When asked if he is from Oregon, John Matthews looks pensive and says, “Not exactly.”
Considering the decades he has spent living in Oregon, not to mention his
contributions to protecting Oregon’s environment, Matthews’ answer makes sense. It can be tough for an Oregon transplant, even one with as much love as he has demonstrated for the state, to admit he wasn’t born here.
A native Californian who spent most of his formative years in Hawaii, Matthews moved to Oregon to study oceanography at Oregon State University.
“Growing up in Hawaii, I became interested in the environment because I was outside all the time,” Matthews said.
One particular endeavor steered Matthews’ path away from his plans for a career in oceanography. In 1970, while attending OSU, Matthews volunteered to participate in events related to the first Earth Day, including a recycling demonstration project.
“It was an overwhelming success,” Matthews recalled. “It was remarkable how people brought in garbage to turn it into a resource that helps the environment.”
However, as the end of the semester rolled around and students started leaving for the summer, the momentum waned. For Matthews, it was unacceptable.
“We can’t stop now,” he remembers saying. “This is too good to stop.”
As a result, Matthews was left “holding the proverbial bag,” a bag he has held ever since.
“There’s a reason why I stuck with recycling,” Matthews said. “It is an opportunity to do something good for the environment and recycling is a great tool—a seductive way of getting people involved.”
Like today, many youth of that era were the “converts” and took what they learned about recycling home.
Eventually, government decided to make it easier for people to recycle by allowing co-mingling of different recyclable products.

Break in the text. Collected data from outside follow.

-- ==== Sys2Proof/Laws/Canon.lean ====
section
/-! SUPPORT. How the canonical form passes through conditionals, folds and record updates. -/

set_option Elab.async false
set_option linter.all false

namespace Sys2Proof.Machine

theorem canon_fold {d : Dev} (h : d.Canon) : CanonStores d.mem d.regs := h

theorem canon_ite {c : Prop} [Decidable c] {a b : Dev} (ha : a.Canon) (hb : b.Canon) : (if c then a else b).Canon := by
  split <;> assumption

theorem canon_ite_snd {α : Type} {c : Prop} [Decidable c] {a b : α × Dev} (ha : a.2.Canon) (hb : b.2.Canon) :
    (if c then a else b).2.Canon := by
  split <;> assumption

theorem canon_ite_fst {α : Type} {c : Prop} [Decidable c] {a b : Dev × α} (ha : a.1.Canon) (hb : b.1.Canon) :
    (if c then a else b).1.Canon := by
  split <;> assumption

theorem canon_have {P : Prop} {d : Dev} (h : d.Canon) (k : d.Canon → P) : P := k h

theorem canon_foldl {α : Type} {f : Dev → α → Dev} {l : List α} {d : Dev} (hf : ∀ d a, d.Canon → (f d a).Canon)
    (h : d.Canon) : (l.foldl f d).Canon := by
  induction l generalizing d with
  | nil => exact h
  | cons a t ih => exact ih (hf d a h)

theorem canon_foldl_fst {α β : Type} {f : Dev × β → α → Dev × β} {l : List α} {p : Dev × β}
    (hf : ∀ p a, p.1.Canon → (f p a).1.Canon) (h : p.1.Canon) : (l.foldl f p).1.Canon := by
  induction l generalizing p with
  | nil => exact h
  | cons a t ih => exact ih (hf p a h)

theorem canon_foldl_snd {α β : Type} {f : β × Dev → α → β × Dev} {l : List α} {p : β × Dev}
    (hf : ∀ p a, p.2.Canon → (f p a).2.Canon) (h : p.2.Canon) : (l.foldl f p).2.Canon := by
  induction l generalizing p with
  | nil => exact h
  | cons a t ih => exact ih (hf p a h)

theorem canon_snd {α : Type} {p : α × Dev} {a : α} {d : Dev} (h : p.2.Canon) (e : p = (a, d)) : d.Canon := by
  subst e; exact h

theorem canon_fst {α : Type} {p : Dev × α} {a : α} {d : Dev} (h : p.1.Canon) (e : p = (d, a)) : d.Canon := by
  subst e; exact h

end Sys2Proof.Machine
end

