/-! ### Dev.setBit -/

@[simp] theorem Dev.setBit_sys (d : Dev) (a i : Nat) (b : Bool) : (d.setBit a i b).sys = d.sys := rfl
@[simp] theorem Dev.setBit_prog (d : Dev) (a i : Nat) (b : Bool) : (d.setBit a i b).prog = d.prog := rfl
@[simp] theorem Dev.setBit_mem (d : Dev) (a i : Nat) (b : Bool) : (d.setBit a i b).mem = d.mem := rfl
@[simp] theorem Dev.setBit_ecc (d : Dev) (a i : Nat) (b : Bool) : (d.setBit a i b).ecc = d.ecc := rfl
@[simp] theorem Dev.setBit_corr (d : Dev) (a i : Nat) (b : Bool) : (d.setBit a i b).corr = d.corr := rfl
@[simp] theorem Dev.setBit_now (d : Dev) (a i : Nat) (b : Bool) : (d.setBit a i b).now = d.now := rfl
@[simp] theorem Dev.setBit_timers (d : Dev) (a i : Nat) (b : Bool) : (d.setBit a i b).timers = d.timers := rfl
@[simp] theorem Dev.setBit_par (d : Dev) (a i : Nat) (b : Bool) : (d.setBit a i b).par = d.par := rfl
@[simp] theorem Dev.setBit_tables (d : Dev) (a i : Nat) (b : Bool) : (d.setBit a i b).tables = d.tables := rfl
@[simp] theorem Dev.setBit_managed (d : Dev) (a i : Nat) (b : Bool) : (d.setBit a i b).managed = d.managed := rfl
@[simp] theorem Dev.setBit_freeCount (d : Dev) (a i : Nat) (b : Bool) : (d.setBit a i b).freeCount = d.freeCount := rfl
@[simp] theorem Dev.setBit_sent (d : Dev) (a i : Nat) (b : Bool) : (d.setBit a i b).sent = d.sent := rfl
@[simp] theorem Dev.setBit_recd (d : Dev) (a i : Nat) (b : Bool) : (d.setBit a i b).recd = d.recd := rfl
@[simp] theorem Dev.setBit_tim (d : Dev) (a i : Nat) (b : Bool) : (d.setBit a i b).tim = d.tim := rfl
@[simp] theorem Dev.setBit_ang (d : Dev) (a i : Nat) (b : Bool) : (d.setBit a i b).ang = d.ang := rfl
@[simp] theorem Dev.setBit_tt (d : Dev) (a i : Nat) (b : Bool) : (d.setBit a i b).tt = d.tt := rfl
@[simp] theorem Dev.setBit_lim (d : Dev) (a i : Nat) (b : Bool) : (d.setBit a i b).lim = d.lim := rfl
@[simp] theorem Dev.setBit_scc (d : Dev) (a i : Nat) (b : Bool) : (d.setBit a i b).scc = d.scc := rfl
@[simp] theorem Dev.setBit_pins (d : Dev) (a i : Nat) (b : Bool) : (d.setBit a i b).pins = d.pins := rfl
@[simp] theorem Dev.setBit_fio (d : Dev) (a i : Nat) (b : Bool) : (d.setBit a i b).fio = d.fio := rfl
@[simp] theorem Dev.setBit_cyc (d : Dev) (a i : Nat) (b : Bool) : (d.setBit a i b).cyc = d.cyc := rfl
@[simp] theorem Dev.setBit_nvc (d : Dev) (a i : Nat) (b : Bool) : (d.setBit a i b).nvc = d.nvc := rfl
@[simp] theorem Dev.setBit_pwr (d : Dev) (a i : Nat) (b : Bool) : (d.setBit a i b).pwr = d.pwr := rfl
@[simp] theorem Dev.setBit_hlt (d : Dev) (a i : Nat) (b : Bool) : (d.setBit a i b).hlt = d.hlt := rfl
@[simp] theorem Dev.setBit_smb (d : Dev) (a i : Nat) (b : Bool) : (d.setBit a i b).smb = d.smb := rfl
@[simp] theorem Dev.setBit_ring (d : Dev) (a i : Nat) (b : Bool) : (d.setBit a i b).ring = d.ring := rfl
@[simp] theorem Dev.setBit_swp (d : Dev) (a i : Nat) (b : Bool) : (d.setBit a i b).swp = d.swp := rfl
@[simp] theorem Dev.setBit_svc (d : Dev) (a i : Nat) (b : Bool) : (d.setBit a i b).svc = d.svc := rfl
@[simp] theorem Dev.setBit_tw (d : Dev) (a i : Nat) (b : Bool) : (d.setBit a i b).tw = d.tw := rfl
@[simp] theorem Dev.setBit_dsp (d : Dev) (a i : Nat) (b : Bool) : (d.setBit a i b).dsp = d.dsp := rfl
@[simp] theorem Dev.setBit_imp (d : Dev) (a i : Nat) (b : Bool) : (d.setBit a i b).imp = d.imp := rfl
@[simp] theorem Dev.setBit_sdm (d : Dev) (a i : Nat) (b : Bool) : (d.setBit a i b).sdm = d.sdm := rfl
@[simp] theorem Dev.setBit_ce (d : Dev) (a i : Nat) (b : Bool) : (d.setBit a i b).ce = d.ce := rfl
@[simp] theorem Dev.setBit_pwm (d : Dev) (a i : Nat) (b : Bool) : (d.setBit a i b).pwm = d.pwm := rfl
@[simp] theorem Dev.setBit_acc (d : Dev) (a i : Nat) (b : Bool) : (d.setBit a i b).acc = d.acc := rfl
@[simp] theorem Dev.setBit_est (d : Dev) (a i : Nat) (b : Bool) : (d.setBit a i b).est = d.est := rfl
@[simp] theorem Dev.setBit_mot (d : Dev) (a i : Nat) (b : Bool) : (d.setBit a i b).mot = d.mot := rfl
@[simp] theorem Dev.setBit_eth (d : Dev) (a i : Nat) (b : Bool) : (d.setBit a i b).eth = d.eth := rfl
@[simp] theorem Dev.setBit_dma (d : Dev) (a i : Nat) (b : Bool) : (d.setBit a i b).dma = d.dma := rfl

Matthews admits some resistance to the idea of co-mingling, however “The increase in participation more than made up for the increase in effort.”
While working for a private recycling company in the early 1970s, Matthews met Sally Gearhart, founder of what was then called Garten Foundation. Gearhart’s dream was to find meaningful work for people with disabilities and Matthews saw a possibility that has grown into what is known today as Garten Services.
He’s been with the Garten for 33 years and serves as its sustainability coordinator and recycling advisor.
“I was able to promote things I felt important in the physical environment, while at the same time realizing a potential human resource that wasn’t being recognized or appreciated,” Matthews said.
Proud of Oregon’s efforts to recycle, Matthews notes that the state was the first in the country to re-tool industry for recycling purposes. Matthews’ focus is now on sustainability; he recently received a certificate of completion in sustainability leadership from the University of Oregon.
“We have the 3 Rs of recycling: reduce, reuse, recycle,” Matthews explained. “Now we have the 3 Es of sustainability: environment, economy, and equity (the social fairness of a transaction). Ultimately, sustainability is about not borrowing from the future to satisfy our desires today.”
Looking back on all Oregon’s accomplishments in the realm of recycling, Matthews is overcome with pride.
“It has been fun to be a part of helping make Oregon the No. 1 recycling state in the country – and keep it there,” he said.